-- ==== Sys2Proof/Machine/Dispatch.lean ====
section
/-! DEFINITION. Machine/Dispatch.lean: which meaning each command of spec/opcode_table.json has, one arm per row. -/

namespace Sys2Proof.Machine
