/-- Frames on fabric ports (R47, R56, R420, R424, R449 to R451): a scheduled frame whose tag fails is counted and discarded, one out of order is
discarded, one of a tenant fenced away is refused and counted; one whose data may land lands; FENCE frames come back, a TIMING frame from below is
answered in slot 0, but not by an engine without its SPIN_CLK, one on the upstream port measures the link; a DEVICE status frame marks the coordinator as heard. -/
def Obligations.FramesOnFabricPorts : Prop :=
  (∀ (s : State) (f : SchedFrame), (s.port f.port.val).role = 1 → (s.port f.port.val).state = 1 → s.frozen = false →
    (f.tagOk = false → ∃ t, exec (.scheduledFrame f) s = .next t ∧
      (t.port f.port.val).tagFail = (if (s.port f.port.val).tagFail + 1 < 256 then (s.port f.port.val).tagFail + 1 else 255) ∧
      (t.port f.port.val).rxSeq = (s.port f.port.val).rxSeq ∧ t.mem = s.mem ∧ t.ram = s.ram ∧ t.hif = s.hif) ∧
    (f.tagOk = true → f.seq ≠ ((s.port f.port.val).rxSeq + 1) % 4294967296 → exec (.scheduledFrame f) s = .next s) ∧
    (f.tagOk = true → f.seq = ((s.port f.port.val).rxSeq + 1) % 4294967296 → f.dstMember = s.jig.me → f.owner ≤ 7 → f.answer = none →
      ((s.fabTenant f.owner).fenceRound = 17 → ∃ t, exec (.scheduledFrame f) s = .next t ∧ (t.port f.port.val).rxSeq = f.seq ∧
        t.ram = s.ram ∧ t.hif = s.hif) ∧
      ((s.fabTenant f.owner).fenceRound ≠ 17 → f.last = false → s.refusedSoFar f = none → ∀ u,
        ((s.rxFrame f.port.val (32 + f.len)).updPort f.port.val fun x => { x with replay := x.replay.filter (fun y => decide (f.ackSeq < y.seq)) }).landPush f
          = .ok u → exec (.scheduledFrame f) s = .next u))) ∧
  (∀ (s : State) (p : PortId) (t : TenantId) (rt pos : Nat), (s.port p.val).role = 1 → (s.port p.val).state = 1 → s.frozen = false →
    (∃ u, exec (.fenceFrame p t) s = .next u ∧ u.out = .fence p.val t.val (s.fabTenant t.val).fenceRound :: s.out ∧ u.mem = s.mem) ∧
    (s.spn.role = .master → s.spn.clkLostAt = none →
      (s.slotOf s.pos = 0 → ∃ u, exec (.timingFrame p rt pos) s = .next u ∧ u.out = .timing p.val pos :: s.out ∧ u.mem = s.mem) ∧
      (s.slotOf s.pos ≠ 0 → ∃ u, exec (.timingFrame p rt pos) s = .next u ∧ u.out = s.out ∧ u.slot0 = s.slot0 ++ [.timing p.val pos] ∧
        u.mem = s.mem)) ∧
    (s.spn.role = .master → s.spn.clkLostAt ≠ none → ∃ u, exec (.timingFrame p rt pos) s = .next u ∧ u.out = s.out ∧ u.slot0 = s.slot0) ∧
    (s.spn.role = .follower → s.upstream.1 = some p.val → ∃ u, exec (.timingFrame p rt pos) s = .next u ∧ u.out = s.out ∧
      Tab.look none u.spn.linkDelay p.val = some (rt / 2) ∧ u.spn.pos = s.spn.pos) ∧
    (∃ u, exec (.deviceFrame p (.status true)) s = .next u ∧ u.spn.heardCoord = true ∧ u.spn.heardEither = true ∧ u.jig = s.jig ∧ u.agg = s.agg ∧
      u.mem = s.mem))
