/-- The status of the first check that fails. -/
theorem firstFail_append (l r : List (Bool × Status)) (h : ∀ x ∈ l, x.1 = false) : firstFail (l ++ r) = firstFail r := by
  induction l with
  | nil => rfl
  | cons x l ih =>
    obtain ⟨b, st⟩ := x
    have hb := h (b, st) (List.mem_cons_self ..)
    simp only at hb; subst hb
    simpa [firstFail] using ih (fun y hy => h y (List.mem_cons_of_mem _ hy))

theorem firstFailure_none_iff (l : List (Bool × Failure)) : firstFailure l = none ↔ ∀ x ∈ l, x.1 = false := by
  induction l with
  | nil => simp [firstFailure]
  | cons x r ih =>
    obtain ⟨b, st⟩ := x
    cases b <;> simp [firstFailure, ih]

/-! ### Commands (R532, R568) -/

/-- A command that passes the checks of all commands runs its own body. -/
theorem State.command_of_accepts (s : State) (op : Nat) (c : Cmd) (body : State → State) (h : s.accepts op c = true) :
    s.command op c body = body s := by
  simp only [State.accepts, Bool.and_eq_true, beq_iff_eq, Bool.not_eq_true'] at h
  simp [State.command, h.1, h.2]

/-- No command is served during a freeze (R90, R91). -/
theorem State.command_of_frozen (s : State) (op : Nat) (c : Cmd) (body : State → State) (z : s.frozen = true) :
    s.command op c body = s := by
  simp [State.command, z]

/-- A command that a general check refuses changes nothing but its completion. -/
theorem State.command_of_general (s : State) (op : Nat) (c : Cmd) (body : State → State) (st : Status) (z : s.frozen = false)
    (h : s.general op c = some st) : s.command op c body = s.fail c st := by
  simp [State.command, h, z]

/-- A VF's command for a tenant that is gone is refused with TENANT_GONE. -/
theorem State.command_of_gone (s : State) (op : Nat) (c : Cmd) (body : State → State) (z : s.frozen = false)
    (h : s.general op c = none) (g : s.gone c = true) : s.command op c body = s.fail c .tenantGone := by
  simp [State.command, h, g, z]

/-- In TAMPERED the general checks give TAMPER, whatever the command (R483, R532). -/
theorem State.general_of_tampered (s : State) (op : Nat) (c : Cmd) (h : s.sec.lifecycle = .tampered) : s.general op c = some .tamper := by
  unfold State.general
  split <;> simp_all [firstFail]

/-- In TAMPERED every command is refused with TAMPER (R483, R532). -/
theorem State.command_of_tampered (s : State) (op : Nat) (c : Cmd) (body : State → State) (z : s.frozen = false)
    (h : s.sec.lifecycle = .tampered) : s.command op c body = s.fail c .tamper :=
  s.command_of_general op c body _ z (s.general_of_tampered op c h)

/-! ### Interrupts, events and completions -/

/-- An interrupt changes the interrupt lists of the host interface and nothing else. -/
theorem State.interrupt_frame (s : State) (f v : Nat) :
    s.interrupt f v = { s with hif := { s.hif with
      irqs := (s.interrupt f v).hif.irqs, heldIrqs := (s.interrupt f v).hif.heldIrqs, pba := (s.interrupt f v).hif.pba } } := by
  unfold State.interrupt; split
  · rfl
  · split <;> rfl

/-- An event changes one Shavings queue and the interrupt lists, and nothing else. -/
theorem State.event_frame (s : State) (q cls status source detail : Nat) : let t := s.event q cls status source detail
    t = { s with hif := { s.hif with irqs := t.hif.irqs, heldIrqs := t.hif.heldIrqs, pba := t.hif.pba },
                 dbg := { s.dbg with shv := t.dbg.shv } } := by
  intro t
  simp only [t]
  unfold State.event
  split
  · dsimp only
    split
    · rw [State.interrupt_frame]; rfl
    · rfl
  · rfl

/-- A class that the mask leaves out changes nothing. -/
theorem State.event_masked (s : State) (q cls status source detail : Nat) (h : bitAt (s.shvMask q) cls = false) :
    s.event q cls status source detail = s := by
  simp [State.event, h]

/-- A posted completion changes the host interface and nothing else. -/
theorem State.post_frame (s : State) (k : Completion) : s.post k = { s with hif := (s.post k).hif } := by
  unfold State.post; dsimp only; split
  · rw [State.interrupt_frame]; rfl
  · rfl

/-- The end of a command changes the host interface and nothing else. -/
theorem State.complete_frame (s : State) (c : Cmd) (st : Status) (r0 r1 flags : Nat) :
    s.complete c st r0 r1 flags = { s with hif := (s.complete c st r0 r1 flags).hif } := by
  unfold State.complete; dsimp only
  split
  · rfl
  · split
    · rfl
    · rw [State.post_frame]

----------------

## WHAT YOU NEED TO DO
Look for the line with "theorem State.event_frame (s" in the listing above. Print it and each later line exactly, ending with the last line.

## RESPONSE BOX
theorem State.event_frame (s : State) (q cls status source detail : Nat) : let t := s.event q cls status source detail
    t = { s with hif := { s.hif with irqs := t.hif.irqs, heldIrqs := t.hif.heldIrqs, pba := t.hif.pba },
                 dbg := { s.dbg with shv := t.dbg.shv } } := by
  intro t
  simp only [t]
  unfold State.event
  split
  · dsimp only
    split
    · rw [State.interrupt_frame]; rfl
    · rfl
  · rfl

/-- A class that the mask leaves out changes nothing. -/
theorem State.event_masked (s : State) (q cls status source detail : Nat) (h : bitAt (s.shvMask q) cls = false) :
    s.event q cls status source detail = s := by
  simp [State.event, h]

/-- A posted completion changes the host interface and nothing else. -/
theorem State.post_frame (s : State) (k : Completion) : s.post k = { s with hif := (s.post k).hif } := by
  unfold State.post; dsimp only; split
  · rw [State.interrupt_frame]; rfl
  · rfl

/-- The end of a command changes the host interface and nothing else. -/
theorem State.complete_frame (s : State) (c : Cmd) (st : Status) (r0 r1 flags : Nat) :
    s.complete c st r0 r1 flags = { s with hif := (s.complete c st r0 r1 flags).hif } := by
  unfold State.complete; dsimp only
  split
  · rfl
  · split
    · rfl
    · rw [State.post_frame]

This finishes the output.